Some of the best individual faculty and colleges already use many of these techniques – they can be made to work.
However, there are even more ways to alter the instructional model to improve delivery once you become willing to invest a bit more ahead of instructional events, and apply technology in ways consistent with learning science. Consider:
- Use well-designed media outside the class to replace most pure lecture/information instructional events. We’re starting to do this within our Kaplan Higher Education Campus network, recognizing that half the available lecturers will be below average (has to be that way!), so why not make very good media instead? This has several advantages over conventional faculty-delivered lectures:
- Learners can replay sections they didn’t understand, or return to sections they need refreshers on;
- It’s easier to improve and know that all students are getting the improved version;
- We can pilot changes to the media and watch learning performance and satisfaction measures to see if the change should be rolled out;
- We can add instructional activities into the media itself to engage students with the materials, and let them ensure they understand what is intended before class.
- Related to the above, move away from “canned” textbooks, and instead invest in more customized instructional materials that take into account learner strengths and backgrounds while driving to the same objectives. E.g., database driven materials can draw examples from areas familiar to each student, rather than forcing all students into the same box.
- Use data flow from adaptive pre-class activities to make suggestions to faculty about how to create subgroups in the class for activities. We’re experimenting with this at Kaplan as well – an adaptive homework engine for SAT test prep suggests groupings to the tutor for the next classroom session based on mastery so far for each topic.
- Augment classroom activity with technology (e.g., clickers) to speed up and make more visible how things are going, to let students and faculty quickly adapt their precious class-time accordingly. Over time, gather “best practices” based on evidence and class characteristics, and, based on the data flow in-class, offer instructors prioritized lists of possible activities to do next.

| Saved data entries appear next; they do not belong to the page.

theorem State.slotTick_keeps {s0 : State} (s : State) (i : ℕ) (bs : List Bool) (delivered : ℕ) (perr : Bool) (h : Keeps s0 s) :
    Keeps s0 (State.slotTick s i bs delivered perr) := by
  unfold State.slotTick
  repeat' first
    | with_reducible assumption
    | intro _
    | with_reducible apply keeps_ite
    | with_reducible apply keeps_ite_pair
    | with_reducible apply State.slotRun_keeps
    | with_reducible apply State.inputTick_keeps
    | with_reducible apply State.setIn_keeps
    | with_reducible apply State.takeCal_keeps
    | fail_if_no_progress with_reducible apply keeps_upd
    | with_reducible apply keeps_foldl
    | with_reducible apply keeps_foldl_pair
    | dsimp only
    | split
    | refine keeps_of_eq (by with_reducible assumption) ?_

theorem State.laneTick_keeps {s0 : State} (s : State) (live : List LaneBits) (perr : List (Fin 104)) (b : ℕ) (h : Keeps s0 s) :
    Keeps s0 (State.laneTick s live perr b) := by
  unfold State.laneTick
  repeat' first
    | with_reducible assumption
    | intro _
    | with_reducible apply keeps_ite
    | with_reducible apply keeps_ite_pair
    | with_reducible apply State.laneTrip_keeps
    | with_reducible apply State.setLaneTicks_keeps
    | with_reducible apply State.setFld_keeps
    | with_reducible apply State.slotTick_keeps
    | fail_if_no_progress with_reducible apply keeps_upd
    | with_reducible apply keeps_foldl
    | with_reducible apply keeps_foldl_pair
    | dsimp only
    | split
    | refine keeps_of_eq (by with_reducible assumption) ?_

theorem State.zcTicks_keeps {s0 : State} (s : State) (n : Stamp) (tickNo : ℕ) (h : Keeps s0 s) :
    Keeps s0 (State.zcTicks s n tickNo) := by
  unfold State.zcTicks
  repeat' first
    | with_reducible assumption
    | intro _
    | with_reducible apply keeps_ite
    | with_reducible apply keeps_ite_pair
    | with_reducible apply State.zcTick_keeps
    | fail_if_no_progress with_reducible apply keeps_upd
    | with_reducible apply keeps_foldl
    | with_reducible apply keeps_foldl_pair
    | dsimp only
    | split
    | refine keeps_of_eq (by with_reducible assumption) ?_

theorem State.pbTick_keeps {s0 : State} (s : State) (h : Keeps s0 s) :
    Keeps s0 (State.pbTick s) := by
  unfold State.pbTick
  repeat' first
    | with_reducible assumption
    | intro _
    | with_reducible apply keeps_ite
    | with_reducible apply keeps_ite_pair
    | with_reducible apply State.modSns_keeps
    | with_reducible apply State.incReg_keeps
    | fail_if_no_progress with_reducible apply keeps_upd
    | with_reducible apply keeps_foldl
    | with_reducible apply keeps_foldl_pair
    | dsimp only
    | split
    | refine keeps_of_eq (by with_reducible assumption) ?_
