theorem State.evict_keeps {s0 : State} (s : State) (i : ℕ) (h : Keeps s0 s) :
    Keeps s0 (State.evict s i) := by
  unfold State.evict
  repeat' first
    | with_reducible assumption
    | intro _
    | with_reducible apply keeps_ite
    | with_reducible apply keeps_ite_pair
    | with_reducible apply State.raise_keeps
    | with_reducible apply State.fmaEvent_keeps
    | with_reducible apply State.freeNode_keeps
    | with_reducible apply State.log_keeps
    | fail_if_no_progress with_reducible apply keeps_upd
    | with_reducible apply keeps_foldl
    | with_reducible apply keeps_foldl_pair
    | dsimp only
    | split
    | refine keeps_of_eq (by with_reducible assumption) ?_

theorem State.admitUp_keeps {s0 : State} (s : State) (f : ℕ) (e : ℕ) (n : ℕ) (h : Keeps s0 s) :
    Keeps s0 (State.admitUp s f e n).1 := by
  unfold State.admitUp
  repeat' first
    | with_reducible assumption
    | intro _
    | with_reducible apply keeps_ite
    | with_reducible apply keeps_ite_pair
    | with_reducible apply State.updEp_keeps
    | with_reducible apply State.fmaEvent_keeps
    | fail_if_no_progress with_reducible apply keeps_upd
    | with_reducible apply keeps_foldl
    | with_reducible apply keeps_foldl_pair
    | dsimp only
    | split
    | refine keeps_of_eq (by with_reducible assumption) ?_

theorem State.holdDown_keeps {s0 : State} (s : State) (h_ : HeldElem) (h : Keeps s0 s) :
    Keeps s0 (State.holdDown s h_) := by
  unfold State.holdDown
  repeat' first
    | with_reducible assumption
    | intro _
    | with_reducible apply keeps_ite
    | with_reducible apply keeps_ite_pair
    | with_reducible apply State.fmaEvent_keeps
    | with_reducible apply State.updEp_keeps
    | fail_if_no_progress with_reducible apply keeps_upd
    | with_reducible apply keeps_foldl
    | with_reducible apply keeps_foldl_pair
    | dsimp only
    | split
    | refine keeps_of_eq (by with_reducible assumption) ?_

theorem State.refill_keeps {s0 : State} (s : State) (e : ℕ) (h : Keeps s0 s) :
    Keeps s0 (State.refill s e) := by
  unfold State.refill
  repeat' first
    | with_reducible assumption
    | intro _
    | with_reducible apply keeps_ite
    | with_reducible apply keeps_ite_pair
    | with_reducible apply State.updEp_keeps
    | fail_if_no_progress with_reducible apply keeps_upd
    | with_reducible apply keeps_foldl
    | with_reducible apply keeps_foldl_pair
    | dsimp only
    | split
    | refine keeps_of_eq (by with_reducible assumption) ?_

theorem w2Eff_keeps {s0 : State} (a : ℕ) (v : Word) (s : State) (h : Keeps s0 s) :
    Keeps s0 (w2Eff a v s).1 := by
  unfold w2Eff
  repeat' first
    | with_reducible assumption
    | intro _
    | with_reducible apply keeps_ite
    | with_reducible apply keeps_ite_pair
    | with_reducible apply State.setWinByte_keeps
    | with_reducible apply State.leaveNode_keeps
    | fail_if_no_progress with_reducible apply keeps_upd
    | with_reducible apply keeps_foldl
    | with_reducible apply keeps_foldl_pair
    | dsimp only
    | split
    | refine keeps_of_eq (by with_reducible assumption) ?_

theorem State.sendBudget_keeps {s0 : State} (s : State) (e : ℕ) (h : Keeps s0 s) :
    Keeps s0 (State.sendBudget s e) := by
  unfold State.sendBudget
  repeat' first
    | with_reducible assumption
    | intro _
    | with_reducible apply keeps_ite
    | with_reducible apply keeps_ite_pair
    | with_reducible apply State.updEp_keeps
    | with_reducible apply State.macMgmt_keeps
    | fail_if_no_progress with_reducible apply keeps_upd
    | with_reducible apply keeps_foldl
    | with_reducible apply keeps_foldl_pair
    | dsimp only
    | split
    | refine keeps_of_eq (by with_reducible assumption) ?_

theorem w3Eff_keeps {s0 : State} (a : ℕ) (v : Word) (s : State) (h : Keeps s0 s) :
    Keeps s0 (w3Eff a v s).1 := by
  unfold w3Eff
  repeat' first
    | with_reducible assumption
    | intro _
    | with_reducible apply keeps_ite
    | with_reducible apply keeps_ite_pair
    | with_reducible apply State.sendBudget_keeps
    | with_reducible apply State.setWin_keeps
    | with_reducible apply State.setWinField_keeps
    | fail_if_no_progress with_reducible apply keeps_upd
    | with_reducible apply keeps_foldl
    | with_reducible apply keeps_foldl_pair
    | dsimp only
    | split
    | refine keeps_of_eq (by with_reducible assumption) ?_

theorem ntbCmdEff_keeps {s0 : State} (v : Word) (s : State) (h : Keeps s0 s) :
    Keeps s0 (ntbCmdEff v s).1 := by
  unfold ntbCmdEff
  repeat' first
    | with_reducible assumption
    | intro _
    | with_reducible apply keeps_ite
    | with_reducible apply keeps_ite_pair
    | with_reducible apply State.raise_keeps
    | with_reducible apply State.setReg_keeps
    | with_reducible apply State.macMgmt_keeps
    | with_reducible apply State.freeNode_keeps
    | with_reducible apply State.leaveNode_keeps
    | fail_if_no_progress with_reducible apply keeps_upd
    | with_reducible apply keeps_foldl
    | with_reducible apply keeps_foldl_pair
    | dsimp only
    | split
    | refine keeps_of_eq (by with_reducible assumption) ?_

theorem ntbEff_keeps {s0 : State} (req : ℕ) (a : ℕ) (v : Word) (s : State) (h : Keeps s0 s) :
    Keeps s0 (ntbEff req a v s).1 := by
  unfold ntbEff
  repeat' first
    | with_reducible assumption
    | intro _
    | with_reducible apply keeps_ite
    | with_reducible apply keeps_ite_pair
    | with_reducible apply State.resetPageRegs_keeps
    | with_reducible apply ntbCmdEff_keeps
    | with_reducible apply State.loadPair_keeps
    | with_reducible apply State.plainWrite_keeps
    | fail_if_no_progress with_reducible apply keeps_upd
    | with_reducible apply keeps_foldl
    | with_reducible apply keeps_foldl_pair
    | dsimp only
    | split
    | refine keeps_of_eq (by with_reducible assumption) ?_

end Sys2Proof.Machine
end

- Invest in techniques from cognitive science (e.g., cognitive task analysis) to more objectively understand what key conscious and unconscious skills and decisions the best working experts use (where you can objectively identify such experts). Use these results to streamline instruction and focus practice on integrating the key concepts and applications revealed. Areas in health care and the military are beginning to see major (25%+) reductions in training time by doing this analysis up-front, and major reductions in errors in first-year job performance as a result.
Are some of these a bit Buck Rogers? Sure. Are they expensive? Some yes – especially when you start building out adaptive activities for students, which immediately means a multiplication of (expensive) development costs as you make more than one activity for each hard objective.
But investing up front to lower costs and improve quality is a hallmark of most industries over the last several hundred years. Industries routinely spend tens of millions of dollars up front on prototypes, production tooling, research, pilots, training development, and more – and then deliver new benefits to users by rolling out consistent solutions that become very affordable when delivered at scale.
Of course, there are always (smaller) markets for the more expensive hand-built components and experiences done “the old fashioned way” – but shouldn’t education begin investing a lot more up-front to try for increasing quality and lower costs at scale?